As a member of the feminist, anti-racist group Lallab, Bent is among those working to protect the rights and amplify the voices of Muslim women, offering a powerful counterpoint to measures such as burkini bans introduced by several French cities and last year’s school ban on abaya – the style of long, flowing dresses worn by some Muslim women.
There was no doubt for Bent that the results of the European Parliament elections and the specter of a far-right victory in the coming weeks opened another, potentially more dangerous front.

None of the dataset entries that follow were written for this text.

/-- What a translation makes of the other cached copies it chooses to use. Cached entries above the page table stand for those
in memory in all three PPGTT walks, but a write-protect fault is not taken from them, and a Privilege or Execute fault drops
them (46 R386, R390, R411; 60 R488); a present entry of a GTT-cache line stands for the one in memory, and one that is not
present is not used (46 R394); a cached TR-TT result is acted on without the TR-TT walk, whatever TRVADR holds by then (46
R381), a Null result counts each time and an Invalid result reports each time (46 R397; the last is the decision 92 D35). How
copies are chosen and matched is logs 14 and 18. That a dropped write or an atomic is completed with the null indicator too
is the model's choice, log 47. -/
def Obligations.CachedCopies : Prop :=
  (∀ (s : State) (e : Engine) (elem pdp : Word64) (r : Request),
    WellFormed (.xlatePpgtt32 elem r) → r.src = .engine e → gateOpen s none r.src = true →
    Rules.holdsLegacy s elem r.src = true → Rules.trttOff s r.src = true → 6 ≤ s.plat.haw → r.va.toNat < 2 ^ 32 →
    Rules.written (Rules.pdpOf (s.bank e) r.va) pdp = true →
    let tag : Tag := ⟨.engine e, .ppgtt32, Rules.frame s.plat.haw 12 pdp⟩
    Rules.endsAs (exec (.tlbLookup ⟨false, false, true, false⟩ r) s)
      (Rules.usedCopies tag (Rules.still s (Rules.ppgtt32Via (Rules.readCopy s tag) s pdp r.acc.isWrite r.va))
        fun t => Rules.still t (Rules.ppgtt32 t pdp r.acc.isWrite r.va))
      fun t x => Rules.endLegacy t r (ctxIdOf s r.src) x) ∧
  (∀ (s : State) (e : Engine) (elem pdp0 : Word64) (r : Request),
    WellFormed (.xlatePpgtt48 elem r) → r.src = .engine e → gateOpen s none r.src = true →
    Rules.holdsLegacy s elem r.src = true → Rules.noTrtt s r.src r.va = true → 6 ≤ s.plat.haw → canonical r.va = true →
    Rules.written (s.bank e).pdp0 pdp0 = true →
    let tag : Tag := ⟨.engine e, .ppgtt48, Rules.frame s.plat.haw 12 pdp0⟩
    Rules.endsAs (exec (.tlbLookup ⟨false, false, true, false⟩ r) s)
      (Rules.usedCopies tag (Rules.still s (Rules.ppgtt48Via (Rules.readCopy s tag) s pdp0 r.acc.isWrite r.va))
        fun t => Rules.still t (Rules.ppgtt48 t pdp0 r.acc.isWrite r.va))
      fun t x => Rules.endLegacy t r (ctxIdOf s r.src) x) ∧
  (∀ (s : State) (e : Engine) (elem pdp0 : Word64) (r : Request) (c : CtxEntry),
    WellFormed (.xlateAdv elem r) → r.src = .engine e → gateOpen s none r.src = true →
    Rules.holdsAdvanced s elem e = true → Rules.noTrtt s r.src r.va = true → s.regs.gttCacheEnable = false →
    canonical r.va = true → Rules.written (s.bank e).pdp0 pdp0 = true → (s.bank e).pc.valid = true →
    s.iommu.cc.find? (fun y => y.fn == BitVec.ofNat 3 (field elem 9 3)) = some c →
    let pasid : BitVec 20 := BitVec.ofNat 20 (field pdp0 0 20)
    let tag : Tag := ⟨.engine e, .adv, pasid.toNat⟩
    let a := Rules.advOf s.plat.haw elem (s.bank e).pc c
    Rules.endsAs (exec (.tlbLookup ⟨false, false, true, false⟩ r) s)
      (Rules.usedCopies tag (Rules.advVia (Rules.copiesOf s tag) s e a r.acc.isWrite (Rules.er r) r.va)
        fun t => Rules.adv t e a r.acc.isWrite (Rules.er r) r.va)
      fun t x => Rules.endAdv t r pasid (ctxIdOf s r.src) r.va x) ∧
  (∀ (s : State) (elem : Word64) (r : Request) (l : GttLine) (pte : Word64),
    WellFormed (.xlateGgtt elem r) → gateOpen s none r.src = true → Rules.holdsLegacy s elem r.src = true →
    Rules.trttOff s r.src = true → s.regs.gttCacheEnable = true → r.va.toNat < 2 ^ 32 →
    8 * field r.va 12 20 < s.plat.gsmSize →
    s.caches.gtt.find? (fun y => y.base == (s.plat.gsmBase + 8 * field r.va 12 20) / 64 * 64) = some l →
    l.entries[(s.plat.gsmBase + 8 * field r.va 12 20) % 64 / 8]? = some pte →
    (bit pte 0 = true → ∀ pa, Rules.nested s (Rules.frame s.plat.haw 12 pte + r.va.toNat % 2 ^ 12) = .ok pa →
      (Rules.gsmByCpu s.plat r pa = false →
        ∃ w, exec (.tlbLookup ⟨false, false, false, true⟩ r) s = .next ((setWalked s w).addInFlight
          ⟨r, ctxIdOf s r.src, pa, ⟨false, false, false, true, some true, false, false, false⟩⟩)) ∧
      (Rules.gsmByCpu s.plat r pa = true →
        exec (.tlbLookup ⟨false, false, false, true⟩ r) s = .refused .stolenNotVisible)) ∧
    (bit pte 0 = false → exec (.tlbLookup ⟨false, false, false, true⟩ r) s = exec (.xlateGgtt elem r) s)) ∧
  (∀ (s : State) (elem pdp0 : Word64) (r : Request) (x : TrEntry),
    WellFormed (.xlateTrtt r) → gateOpen s none r.src = true → fitsRow 0x11B 0x11B elem = true →
    Rules.holdsLegacy s elem r.src = true → s.regs.bypassDis = true → trttEn s.regs = true → trttTtloc s.regs = true →
    trvaLegal s.regs = true → 6 ≤ s.plat.haw → canonical r.va = true → Rules.written (s.bank .rcs).pdp0 pdp0 = true →
    s.caches.tr.find? (fun y => y.tag == ⟨.engine .rcs, .ppgtt48, Rules.frame s.plat.haw 12 pdp0⟩ &&
      y.tile == field r.va 16 32) = some x →
    let o := exec (.tlbLookup ⟨false, true, false, false⟩ r) s
    Rules.endTr48 pdp0 (ctxIdOf s r.src) r (.ok (s, .ok x.result)) o ∧
    (x.result = .null → o = .next (nullCompletion (Rules.oneMoreNull (setWalked s none)) r)) ∧
    (x.result = .invalid → o = .next (nullCompletion ((setWalked s none).emit (.invalidTile r.va)) r))) ∧
  ∀ (s : State) (elem pdp0 : Word64) (r : Request) (c : CtxEntry) (x : TrEntry),
    WellFormed (.xlateTrtt r) → gateOpen s none r.src = true → fitsRow 0x00B 0x003 elem = true →
    Rules.holdsAdvanced s elem .rcs = true → s.regs.gttCacheEnable = false → s.regs.bypassDis = true →
    trttEn s.regs = true → trttTtloc s.regs = true → trvaLegal s.regs = true → canonical r.va = true →
    Rules.written (s.bank .rcs).pdp0 pdp0 = true → (s.bank .rcs).pc.valid = true →
    s.iommu.cc.find? (fun z => z.fn == BitVec.ofNat 3 (field elem 9 3)) = some c →
    let pasid : BitVec 20 := BitVec.ofNat 20 (field pdp0 0 20)
    s.caches.tr.find? (fun y => y.tag == ⟨.engine .rcs, .adv, pasid.toNat⟩ && y.tile == field r.va 16 32) = some x →
    let o := exec (.tlbLookup ⟨false, true, false, false⟩ r) s
    Rules.endTrAdv (Rules.advOf s.plat.haw elem (s.bank .rcs).pc c) pasid (ctxIdOf s r.src) r (.ok (s, .ok x.result)) o ∧
    (x.result = .null → o = .next (nullCompletion (Rules.oneMoreNull (setWalked s none)) r)) ∧
    (x.result = .invalid → o = .next (nullCompletion ((setWalked s none).emit (.invalidTile r.va)) r))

“For us Muslim women who have already experienced very difficult things under Hollande, under Macron, under Sarkozy, if the far-right intervenes, our experiences will be more pronounced, more violent,” she said. “This is a fascist change that could cost us, as Muslim women, our rights, our mental health and our lives.”
With polls suggesting Emmanuel Macron’s centrist Revival party will lose to blocs on the left and far right, it’s anyone’s guess what lies ahead for France, Sylvie Nedgar said as she waited with her 19-year-old daughter to catch a tram in the center of Lyon. “But it has already split the country in two,” she said, pointing to far-right protests hundreds of thousands people across France in recent days.
In a debate in 2022, Macron suggested to Le Pen that the idea of banning the hijab in public could spark a “civil war”. Two years later, Nedgar, who grew up in a family whose roots stretch from Algeria to France and where Christian and Muslim traditions mix easily, said tensions had swelled to a point where the threat was impossible to ignore.
“We risk taking a huge step backwards,” she said. “Covid was really nothing compared to that. The real challenge is this moment, right now.”